Dataset entries
———
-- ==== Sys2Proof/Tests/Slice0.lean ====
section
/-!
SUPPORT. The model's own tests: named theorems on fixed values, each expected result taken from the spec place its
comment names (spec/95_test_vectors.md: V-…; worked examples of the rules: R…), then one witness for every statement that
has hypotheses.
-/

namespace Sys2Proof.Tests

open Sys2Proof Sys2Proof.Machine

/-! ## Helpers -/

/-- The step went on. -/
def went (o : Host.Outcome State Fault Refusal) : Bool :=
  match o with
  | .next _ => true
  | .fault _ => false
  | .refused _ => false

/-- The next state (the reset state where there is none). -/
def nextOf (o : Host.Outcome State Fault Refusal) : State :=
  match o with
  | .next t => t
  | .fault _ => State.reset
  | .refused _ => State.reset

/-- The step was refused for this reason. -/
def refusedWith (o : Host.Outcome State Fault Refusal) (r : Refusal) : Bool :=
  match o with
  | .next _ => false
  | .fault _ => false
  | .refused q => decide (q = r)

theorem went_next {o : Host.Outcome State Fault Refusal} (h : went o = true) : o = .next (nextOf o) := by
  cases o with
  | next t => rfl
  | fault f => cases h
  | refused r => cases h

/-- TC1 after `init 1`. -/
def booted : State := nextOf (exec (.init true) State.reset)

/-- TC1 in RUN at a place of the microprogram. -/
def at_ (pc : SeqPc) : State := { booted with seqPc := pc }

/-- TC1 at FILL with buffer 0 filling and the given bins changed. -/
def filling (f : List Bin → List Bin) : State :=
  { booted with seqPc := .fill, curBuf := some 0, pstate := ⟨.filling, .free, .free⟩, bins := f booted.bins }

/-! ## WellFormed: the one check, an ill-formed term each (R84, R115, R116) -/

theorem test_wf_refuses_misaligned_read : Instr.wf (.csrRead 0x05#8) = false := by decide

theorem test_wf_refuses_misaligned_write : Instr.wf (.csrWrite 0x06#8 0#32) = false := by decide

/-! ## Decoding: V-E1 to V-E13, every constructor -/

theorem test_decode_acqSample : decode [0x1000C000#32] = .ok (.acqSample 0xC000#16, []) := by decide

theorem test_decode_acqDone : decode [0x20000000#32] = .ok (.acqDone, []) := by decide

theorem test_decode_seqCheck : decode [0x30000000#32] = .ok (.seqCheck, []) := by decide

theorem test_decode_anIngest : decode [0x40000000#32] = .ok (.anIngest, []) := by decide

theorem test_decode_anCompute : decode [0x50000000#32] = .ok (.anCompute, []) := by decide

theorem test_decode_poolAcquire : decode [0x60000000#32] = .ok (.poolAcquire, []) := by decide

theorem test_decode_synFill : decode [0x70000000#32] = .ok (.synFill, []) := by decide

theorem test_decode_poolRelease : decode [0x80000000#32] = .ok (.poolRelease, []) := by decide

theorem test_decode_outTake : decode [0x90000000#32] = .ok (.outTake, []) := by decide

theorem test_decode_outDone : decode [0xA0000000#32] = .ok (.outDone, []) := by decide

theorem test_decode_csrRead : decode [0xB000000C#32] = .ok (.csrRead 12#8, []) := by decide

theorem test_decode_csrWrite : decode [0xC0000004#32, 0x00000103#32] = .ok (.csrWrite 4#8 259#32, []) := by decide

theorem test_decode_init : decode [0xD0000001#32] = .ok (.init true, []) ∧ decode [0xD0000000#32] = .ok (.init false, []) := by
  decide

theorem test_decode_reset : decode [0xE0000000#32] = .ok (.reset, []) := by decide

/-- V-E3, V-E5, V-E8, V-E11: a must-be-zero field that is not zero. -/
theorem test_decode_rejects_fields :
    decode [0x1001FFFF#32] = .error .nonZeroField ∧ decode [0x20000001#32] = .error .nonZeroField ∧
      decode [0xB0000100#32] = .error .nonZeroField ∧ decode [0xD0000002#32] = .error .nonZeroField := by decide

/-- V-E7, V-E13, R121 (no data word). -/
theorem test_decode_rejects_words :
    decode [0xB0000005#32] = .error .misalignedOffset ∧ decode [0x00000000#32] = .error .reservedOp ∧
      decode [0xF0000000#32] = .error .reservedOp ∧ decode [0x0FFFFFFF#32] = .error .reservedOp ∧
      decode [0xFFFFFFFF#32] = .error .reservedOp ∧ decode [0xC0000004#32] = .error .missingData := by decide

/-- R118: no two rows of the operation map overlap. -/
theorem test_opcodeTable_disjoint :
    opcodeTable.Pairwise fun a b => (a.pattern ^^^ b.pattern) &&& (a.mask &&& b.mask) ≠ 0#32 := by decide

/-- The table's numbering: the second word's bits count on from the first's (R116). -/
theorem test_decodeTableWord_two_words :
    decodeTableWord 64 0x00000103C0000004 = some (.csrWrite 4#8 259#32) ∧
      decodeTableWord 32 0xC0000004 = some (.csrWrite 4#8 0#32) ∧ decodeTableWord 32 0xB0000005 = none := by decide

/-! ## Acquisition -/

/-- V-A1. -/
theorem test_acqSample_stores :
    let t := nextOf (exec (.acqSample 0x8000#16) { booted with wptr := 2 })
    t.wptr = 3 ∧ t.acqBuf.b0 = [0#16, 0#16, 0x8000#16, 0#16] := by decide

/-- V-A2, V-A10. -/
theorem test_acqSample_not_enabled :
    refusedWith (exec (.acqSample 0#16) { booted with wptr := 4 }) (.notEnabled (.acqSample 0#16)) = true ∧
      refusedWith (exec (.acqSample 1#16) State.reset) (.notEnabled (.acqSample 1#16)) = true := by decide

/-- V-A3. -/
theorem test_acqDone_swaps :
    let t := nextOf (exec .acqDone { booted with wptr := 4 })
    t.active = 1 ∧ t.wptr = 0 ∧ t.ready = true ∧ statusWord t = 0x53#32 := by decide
———
**What you will do:** Word for word, restate the lines of the data above that fall between the line holding "data word). -/" and the line holding "opcodeTable.Pairwise fun a", inclusive, and no other lines.

**Exercise solution:**
/-- V-E7, V-E13, R121 (no data word). -/
theorem test_decode_rejects_words :
    decode [0xB0000005#32] = .error .misalignedOffset ∧ decode [0x00000000#32] = .error .reservedOp ∧
      decode [0xF0000000#32] = .error .reservedOp ∧ decode [0x0FFFFFFF#32] = .error .reservedOp ∧
      decode [0xFFFFFFFF#32] = .error .reservedOp ∧ decode [0xC0000004#32] = .error .missingData := by decide

/-- R118: no two rows of the operation map overlap. -/
theorem test_opcodeTable_disjoint :
    opcodeTable.Pairwise fun a b => (a.pattern ^^^ b.pattern) &&& (a.mask &&& b.mask) ≠ 0#32 := by decide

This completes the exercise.